I have really always hated milk. As a kid I had to put in a special juice request at snack time and in the lunch line because if presented with milk, I would pitch a fit. At home I’d eat the cereal out of my bowl leaving behind exactly how much milk my mom poured in. I don’t care much for milk-based things either unless the milk is disguised. For example, sharp hard cheeses are ok but soft creamy cheese freaks me out. Yogurt buried under mountains of granola is doable but doesn’t stand a chance on its own.
The point of this back story is to illustrate that I’ve been drinking milk alternatives for some time now. First it was soy milk but, after hearing excessive soy is not so excessively great for you, I switched to rice and almond and anything else I could find. Except hemp. Hemp milk is terrible.
I usually buy organic unsweetened milks but am not attached to any one brand. Still, I’m not always happy with what’s in these milk substitutes–too much sugar, weird additives, things I can’t pronounce. I always knew you could make your own milks at home but it seemed like a daunting task.
Today I finally gave it a go.
I made almond milk, oat milk and have an interesting quinoa milk currently soaking in the fridge.
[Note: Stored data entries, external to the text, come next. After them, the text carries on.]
/-- The word at an address (R132), as the task sees it (R165); a timed task fetches no word of another package (R328). -/
def fetch (s : State) (a : Word) : R (Nat × State) :=
  if a.toNat % 4 ≠ 0 then .error { cause := 0x11, info := a.toNat }
  else
    match codeOf s a.toNat with
    | none => .error { cause := 0x01, info := 8 * 2 ^ 32 }
    | some _ =>
      match s.t.fetched.find? fun x => x.1 == a.toNat with
      | some x => .ok (x.2, s)
      | none =>
        match if s.t.refused.contains (pageInfo a.toNat) then none else translate s 0 s.t.core s.t.fn a.toNat with
        | none => .error { cause := 0x09, info := pageInfo a.toNat, fetch := true }
        | some (e, s') =>
          let pa := e.pa a.toNat
          if s.t.timed ∧ pa / 2 ^ 40 ≠ s.package then .error (timingTrap s.t.cycle s.t.origin 8)
          else if routed s pa = false then .error { cause := 0x15, info := errorInfo pa }
          else do
            let w ← readPlace s' pa 4
            .ok (sightNow s' pa 4 w, s')

/-! ## How a scalar-class word runs -/

/-- A front stalled in one of these takes governor dross (R288). -/
def drossWait (i : Instr) : Bool :=
  match i with
  | .realign | .bwait _ | .segacq _ | .waiteq .. | .waitge .. | .waitt _ | .acq .. => true
  | _ => false

/-- The current core's cycles from a on and before b that governor dross may fill are counted, each once. -/
def State.countWaited (s : State) (a b : Nat) : State :=
  let a := Nat.max a s.c.waitedTo
  if b ≤ a then s else { s with c := { s.c with waited := s.c.waited + s.idleIn a (b - a), waitedTo := b } }

/-- The word waits where it stands, to be tried again; a SEGPHASE that has arrived keeps the cycle on which it issued. -/
def waitAt (i : Instr) (s : State) : State :=
  let s := if drossWait i then s.countWaited s.t.cycle (s.t.cycle + 1) else s
  { s with
    cycle := Nat.max s.cycle (s.t.cycle + 1),
    t := { s.t with wait := some i, cycle := s.t.cycle + 1, issued := if s.t.wait.isSome ∨ s.t.arrived ≠ 0 then s.t.issued else s.t.cycle } }

/-- The cycle on which the word at the pc issued: an earlier one where the front waits in it. -/
def issueCycle (t : Task) : Nat := if t.wait.isSome then t.issued else t.cycle

/-- A page fault that the front meets (R361): strips older than the newest retire and commit (R360), or the front waits for them
as `wait` says; the newest is discarded, and its entries stand frozen. -/
def frontPageFault (wait : State → State) (s : State) (tr : Trap) : State :=
  let r := commitOlder s
  match r.2 with
  | some (t, l) => if t.cause = 0 then wait r.1 else columnTrap r.1 t l
  | none =>
    let s := r.1
    let p := s.stripNow
    let cvs := (if s.t.strip.isSome then p.convoys else []) ++ s.t.queue
    let s := if s.t.strip.isSome then discardStrip s p else s
    takeTrap s { tr with at_ := cvs.length } s.t.pc cvs

/-- A scalar-class trap (R335, R354): every earlier convoy retires and the strip commits, then the trap is taken at
the word, or after it where `after` holds (R357). A page fault discards the strip instead (R361). -/
def scalarTrap (i : Instr) (s : State) (tr : Trap) (after : Bool) : State :=
  if tr.pages s.t && !after then frontPageFault (waitAt i) s tr
  else
    let r := drainClose s
    match r.2 with
    | some (t, l) => if t.cause = 0 then waitAt i r.1 else columnTrap r.1 t l
    | none =>
      let s := if after then { r.1 with t := nextWord r.1.t } else r.1
      takeTrap s tr s.t.pc []

/-- A free task outside its handler is single-stepped (R355, R372). -/
def stepping (t : Task) : Bool := t.dbgctl.getLsbD 0 && !t.timed && !t.inHandler && t.live

/-- A step stop: cause 0x12 with TINFO bit 4 (R372). -/
def stepTrap : Trap := { cause := 0x12, info := 16 }

/-- A single step stops before the next word (R372): the trap is taken there. -/
def stepStop (s : State) : State :=
  if stepping s.t && s.t.wait.isNone && s.t.conv.isNone then
    let r := drainClose s
    match r.2 with
    | some (t, l) => if t.cause = 0 then { r.1 with t := { r.1.t with wait := some .trapEntry } } else columnTrap r.1 t l
    | none => takeTrap r.1 stepTrap s.t.pc []
  else s

/-- A convoy that a single-stepped task has still to run, released by ERET or a restore, runs alone and is stopped after
(R372); an engine command was stopped at its capture. None where no convoy waits. -/
def stepQueue (s : State) : Option State :=
  match s.t.queue with
  | [] => none
  | cv :: rest =>
    if !stepping s.t || s.t.conv.isSome then none
    else
      let waiting : State := { s with t := { s.t with cycle := s.t.cycle + 1 }, cycle := Nat.max s.cycle (s.t.cycle + 1) }
      let stop (r : Run) (l : List Convoy) (f : State → State) : State :=
        match r.2 with
        | some (t, l') => if t.cause = 0 then waiting else columnTrap (r.1.withQueue []) t (l' ++ l)
        | none => f r.1
      some (stop (runConvoy (s.withQueue rest) cv) rest fun s1 =>
        if cv.cmd.isSome then s1
        else stop (closeStrip s1) rest fun s2 => takeTrap (s2.withQueue []) stepTrap s2.t.pc rest)

/-- A word's own action: a state, a trap before the word, or a wait. -/
inductive Act where
  /-- The word completes; the pc already stands where it leads. -/
  | done (s : State)
  /-- ERET completes: the step stop of a resumed task comes after its next word (R372). -/
  | resumed (s : State)
  /-- A trap precise before the word. -/
  | trap (s : State) (t : Trap)
  /-- An engine command has been captured (R49); the pc already stands at the next word. -/
  | cmd (s : State)
  /-- The word leaves the front without a task, or frozen: the state stands as it is. -/
  | out (s : State)
  /-- TRAP and BRK: the trap is taken after the word (R164, R357). -/
  | after (s : State) (t : Trap)
  /-- The word waits and is tried again (R171). -/
  | wait (s : State)
  /-- The columns hold the word back. -/
  | held (r : Run)

/-- The position of a scalar-class word: inside a convoy it is cause 0x03 kind 0 (R340, R352). -/
def memberForm (s : State) : Option Trap :=
  s.t.conv.map fun c => { cause := 0x03, info := c.cv.word + c.next * 2 ^ 36 }

/-- A fault at a convoy's decode takes the front back to its header, with every earlier convoy in effect (R335); a missing page
of a member's word is a page fault met there (R361). -/
def decodeTrap (s : State) (tr : Trap) : State :=
  let s := backToHeader s
  let again (s : State) : State := { s with t := { s.t with wait := none } }
  if tr.pages s.t then frontPageFault again s tr
  else
    let r := drainClose s
    match r.2 with
    | some (t, l) => if t.cause = 0 then again r.1 else columnTrap r.1 t l
    | none => takeTrap r.1 tr r.1.t.pc []

/-- A word has spent its cycle; it is finished, and a step stop is taken where one is due. -/
def spend (s : State) : State :=
  let s := { s with t := { s.t with wait := none, cycle := s.t.cycle + 1 } }
  { s with cycle := Nat.max s.cycle s.t.cycle }
def finishWord (s : State) : State := stepStop (spend s)

/-- The command a step stop waits for has not completed (R372). -/
def commandRuns (s : State) : Bool :=
  match (s.c.cmds.filter fun d => d.ofTask s.t.launch s.t.task).getLast? with
  | none => false
  | some d => !d.done

/-- A step stop after an engine command: at its capture, or with ENGSYNC once it has completed, the strip before it
committed so that it can fork (R372). -/
def commandStop (s : State) : State :=
  if stepping s.t && s.t.dbgctl.getLsbD 1 then
    let r := drainClose s
    match r.2 with
    | some (t, l) =>
      if t.cause = 0 then { r.1 with t := { r.1.t with wait := some .engineCommandFork } } else columnTrap r.1 t l
    | none =>
      if commandRuns r.1 then { r.1 with t := { r.1.t with wait := some .engineCommandFork } } else stepStop r.1
  else stepStop s

/-- Finish the word of an engine command. -/
def finishCmd (s : State) : State := commandStop (spend s)

/-- What a word's own action leads to. -/
def finishAct (i : Instr) (a : Act) : State :=
  match a with
  | .done s => finishWord s
  | .cmd s => finishCmd s
  | .resumed s => spend s
  | .out s => s
  | .trap s tr => scalarTrap i s tr false
  | .after s tr => scalarTrap i s tr true
  | .wait s => waitAt i s
  | .held q =>
    match q.2 with
    | some (t, l) => if t.cause = 0 then waitAt i q.1 else columnTrap q.1 t l
    | none => waitAt i q.1

/-- The front decodes ahead of the columns (R40); the exact timing of a timed domain leaves no choice (R53). -/
def State.runsAhead (s : State) : Bool := s.ahead && !s.t.timed

/-- A scalar-class word runs: `body` acts on the state with the queue drained where the front does not run ahead. -/
def scalarWord (i : Instr) (body : State → Act) (s : State) : Out :=
  match memberForm s with
  | some tr => .next (decodeTrap s tr)
  | none =>
    let r := if s.runsAhead then (s, none) else drain s
    match r.2 with
    | some (t, l) => .next (if t.cause ≠ 0 then columnTrap r.1 t l else finishAct i (body r.1))
    | none => .next (finishAct i (body r.1))

/-- Scalar registers that words not yet retired will write (R44), and those that appends write at their strip's commit
(R194). -/
def queuedDests (s : State) : List GReg := s.t.queue.flatMap fun cv => cv.entries.filterMap fun e => scalarDest e.instr
def appendDests (s : State) : List GReg := s.t.strip.elim [] fun p => p.apps.map fun a => Fin.ofNat 128 a.dest
def pendingDests (s : State) : List GReg := queuedDests s ++ appendDests s

/-- One of the registers rs is among ds; g0 is nobody's result. -/
def awaits (rs ds : List GReg) : Bool := rs.any fun r => r != 0 && ds.contains r

/-- A register that a VAPPEND among rs writes at its strip's commit, decoded or issued (R194). -/
def awaitsAppend (s : State) (rs : List GReg) : Bool :=
  awaits rs (appendDests s) || awaits rs (s.t.queue.flatMap fun cv => cv.entries.filterMap fun e =>
    match e.instr with | .vappend a .. => some a | _ => none)

/-- Registers rs written by the columns: what is decoded has run, in a timed domain so much of it as writes them, and for a
VAPPEND's register its strip has committed (R194). -/
def runFor (s : State) (rs : List GReg) : Run :=
  let r := if awaits rs (queuedDests s) then
      (if s.t.timed then drainWhile (fun s => awaits rs (queuedDests s)) s else drain s)
    else (s, none)
  match r.2 with
  | some _ => r
  | none => if awaits rs (appendDests r.1) then closeStrip r.1 else r

/-- Registers rs, whose latencies have passed, are written by the columns before the word goes on (R44); a timed task does not
wait for a commit (R53). -/
def settledNow (s : State) (rs : List GReg) (f : State → Act) : Act :=
  if !awaits rs (pendingDests s) then f s
  else if s.t.timed && awaitsAppend s rs then .trap s (timingTrap s.t.cycle s.t.origin 0)
  else
    let r := runFor s rs
    match r.2 with
    | some _ => .held r
    | none => f r.1

/-- A word that writes ds and reads rs issues once their latencies have passed (R44, R61); in a timed domain the stall
is timing reason 0 (R53). -/
def settled (s : State) (ds rs : List GReg) (f : State → Act) : Act :=
  let n := readyCycle s.t ds rs
  if s.t.cycle < n then
    if s.t.timed then .trap s (timingTrap s.t.cycle s.t.origin 0)
    else settledNow { s with t := { s.t with cycle := n } } (ds ++ rs) f
  else settledNow s (ds ++ rs) f

/-- A word that only computes: registers read and written settled, the result written after a latency of n, the next
word. -/
def computeIn (n : Nat) (i : Instr) (reads : List GReg) (dest : GReg) (f : State → Word) (s : State) : Out :=
  scalarWord i (fun s => settled s [dest] reads fun s => .done ((s.setG dest (f s)).lateBy dest n).seq) s

/-- A word that only computes, in one cycle. -/
def compute (i : Instr) (reads : List GReg) (dest : GReg) (f : State → Word) (s : State) : Out :=
  computeIn 1 i reads dest f s

/-- Everything decoded has run and its strip has committed, then go on (R83, R127). -/
def committed (s : State) (f : State → Act) : Act :=
  let r := drainClose s
  match r.2 with
  | some _ => .held r
  | none => f r.1

/-! ## How a vector-class word runs (R40, R82, R137, R337) -/

/-- The bindings that the words decoded before leave, from those that stand (R192): VRELEASE ends them all. -/
def bindings (s : State) : List Nat :=
  let es := (s.t.queue.flatMap Convoy.entries) ++ s.t.conv.elim [] fun c => c.cv.entries
  es.foldl (fun bs e =>
    match e.instr with
    | .vbind a _ => (phys e.modes a.val).val :: bs
    | .vunbind a => bs.filter fun p => p != (phys e.modes a.val).val
    | .vrelease => []
    | _ => bs) (if s.c.holder = some s.t.front then s.c.lanes.bind.map Prod.fst else [])

/-- What a vector-class word captures at decode. DESIGN CHOICE: its position in the instruction count is the number of
vector-class words before it, so the first has 0; R82 and R95 do not say (notes/assumptions/35.md). -/
def capture (i : Instr) (s : State) : Entry :=
  { instr := i, hdr := (s.t.conv.map fun c => c.cv.hdr).getD 0, modes := s.t.modes, count := s.t.count,
    gb := (scalarB i).elim 0 s.g, gc := (scalarC i).elim 0 s.g,
    plan := (planReg i).elim 0 fun f => s.t.f[f], bound := bindings s,
    decoded := s.t.conv.elim 0 Conv.start, lead := s.t.conv.all fun c => c.next == 0,
    delay := s.t.conv.elim 0 fun c => (delaysOf c.cv.word).2.getD c.next 0 }

/-- VLMAX of an element width (R174). -/
def vlMax (ty : Nat) : Nat := Nat.min 4096 (32768 / typeBits ty)

/-- What SETVL, VMSEL and MSHAPE do at decode (R174, R191, R200). -/
def atDecode (i : Instr) (e : Entry) (s : State) : State :=
  let m := s.t.modes
  match i with
  | .setvl a _ ty =>
    let n := Nat.min e.gb.toNat (vlMax ty.val)
    let s := { s with t := { s.t with modes := { m with vtype := BitVec.ofNat 4 ty.val, vl := BitVec.ofNat 13 n } } }
    s.setG a (BitVec.ofNat 64 n)
  | .vmsel a => { s with t := { s.t with modes := { m with vmask := BitVec.ofNat 4 a.val } } }
  | .mshape a _ =>
    let x := grantShape m.mtype.toNat e.gb.toNat
    let s := { s with t := { s.t with modes := { m with shape := BitVec.ofNat 48 x } } }
    s.setG a (BitVec.ofNat 64 x)
  | _ => s

/-- SETVL captures the type it sets and the length it grants; the others capture what stands before them (R82). -/
def captured (i : Instr) (s s' : State) : Entry :=
  match i with
  | .setvl .. => { capture i s with modes := s'.t.modes }
  | _ => capture i s

/-- The scalar registers that a vector-class word captures. -/
def capturedRegs (i : Instr) : List GReg := [scalarB i, scalarC i].filterMap id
So far almond is the clear winner–super easy, two ingredients, bright white and comparable to its store-bought counterpart.
Homemade Almond Milk
1/3 c raw almonds, blanched, skins removed
2 c water (plus another 1.5-2c for blanching almonds; see below)
pinch of salt
To blanch your almonds, simply boil them in about two cups of water for several minutes. Remove from heat and pour onto a towel to cool. Once cool enough to be handled, simply pop the nuts out of the skins. (It’s seriously so much easier than I anticipated and took about 60 seconds to peel.)
Combine peeled almonds, fresh water (not what you used to blanch), salt and any flavorings you’d like (vanilla, cinnamon, cocoa, etc.) in a blender. Blend until well combined. (I used my “liquify” setting.) Once done, line mason jar with a cheesecloth (I didn’t have one so I used a paper towel) and pour in the milk. The leftover almond pulp will remain in the cloth. Squeeze out any excess milk and save your pulp for other adventures. (I mixed mind with 1 Tbsp nutritional yeast and liquid aminos for a “cheese” alternative.)
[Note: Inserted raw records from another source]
-- ==== Sys2Proof/Certificates/Slice0/Obligations.lean ====
section
/-! DEFINITION. The statements for the provers. Their hypotheses are predicates of Safety.lean on the state, and the
answers of the access checks and reads of Machine/Place.lean; their conclusions name the next state or what it holds. -/

open Sys2Proof Sys2Proof.Machine

/-! ## Scalar words that only compute -/

/-- The ALU forms write gA as Table 8-1 gives and change nothing else (R147). -/
def Obligations.AluResults : Prop :=
  ∀ (s : State) (a b c : GReg), Quiet s →
    let x := s.g b
    let y := s.g c
    let n := y.toNat % 64
    Writes s (.add a b c) a (x + y) ∧ Writes s (.sub a b c) a (x - y) ∧ Writes s (.and a b c) a (x &&& y) ∧
    Writes s (.or a b c) a (x ||| y) ∧ Writes s (.xor a b c) a (x ^^^ y) ∧ Writes s (.sll a b c) a (x <<< n) ∧
    Writes s (.srl a b c) a (x >>> n) ∧ Writes s (.sra a b c) a (x.sshiftRight n) ∧
    Writes s (.min a b c) a (if y.toNat < x.toNat then y else x) ∧ Writes s (.max a b c) a (if x.toNat < y.toNat then y else x) ∧
    Writes s (.mins a b c) a (if y.toInt < x.toInt then y else x) ∧ Writes s (.maxs a b c) a (if x.toInt < y.toInt then y else x) ∧
    Writes s (.slt a b c) a (if x.toNat < y.toNat then 1 else 0) ∧ Writes s (.slts a b c) a (if x.toInt < y.toInt then 1 else 0) ∧
    Writes s (.sel a b c) a (if y = 0 then s.g a else x)

/-- Multiplication and division (R148): division by zero gives all ones, the one overflow wraps. -/
def Obligations.MulDivResults : Prop :=
  ∀ (s : State) (a b c : GReg), Quiet s →
    let x := s.g b
    let y := s.g c
    let ones : Word := BitVec.allOnes 64
    Writes s (.mul a b c) a (BitVec.ofNat 64 (x.toNat * y.toNat)) ∧
    Writes s (.mulh a b c) a (BitVec.ofNat 64 (x.toNat * y.toNat / 2 ^ 64)) ∧
    Writes s (.mulhs a b c) a (BitVec.ofInt 64 (x.toInt * y.toInt / 2 ^ 64)) ∧
    Writes s (.div a b c) a (if y = 0 then ones else BitVec.ofNat 64 (x.toNat / y.toNat)) ∧
    Writes s (.divs a b c) a (if y = 0 then ones else BitVec.ofInt 64 (x.toInt.tdiv y.toInt)) ∧
    Writes s (.rem a b c) a (if y = 0 then ones else BitVec.ofNat 64 (x.toNat - y.toNat * (x.toNat / y.toNat))) ∧
    Writes s (.rems a b c) a (if y = 0 then ones else BitVec.ofInt 64 (x.toInt - y.toInt * x.toInt.tdiv y.toInt))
This recipe made 2 cups of almond milk so I’d definitely double it and make larger batches. In terms of cost, the homemade version is a better option for me.
32 oz of store-bought almond milk: $3, $0.75 per serving
32 oz of homemade almond milk: $2.33, $0.58 per serving
For some people the ease of buying almond milk in the store is worth the extra cost. I found the process to be incredibly simple and I appreciate the control I have over the ingredients. One thing to consider with homemade milks is that they aren’t fortified with calcium, B vitamins, etc. like many of the products in stores so you’ll want to be aware of taking a supplement or compensating with the rest of your diet.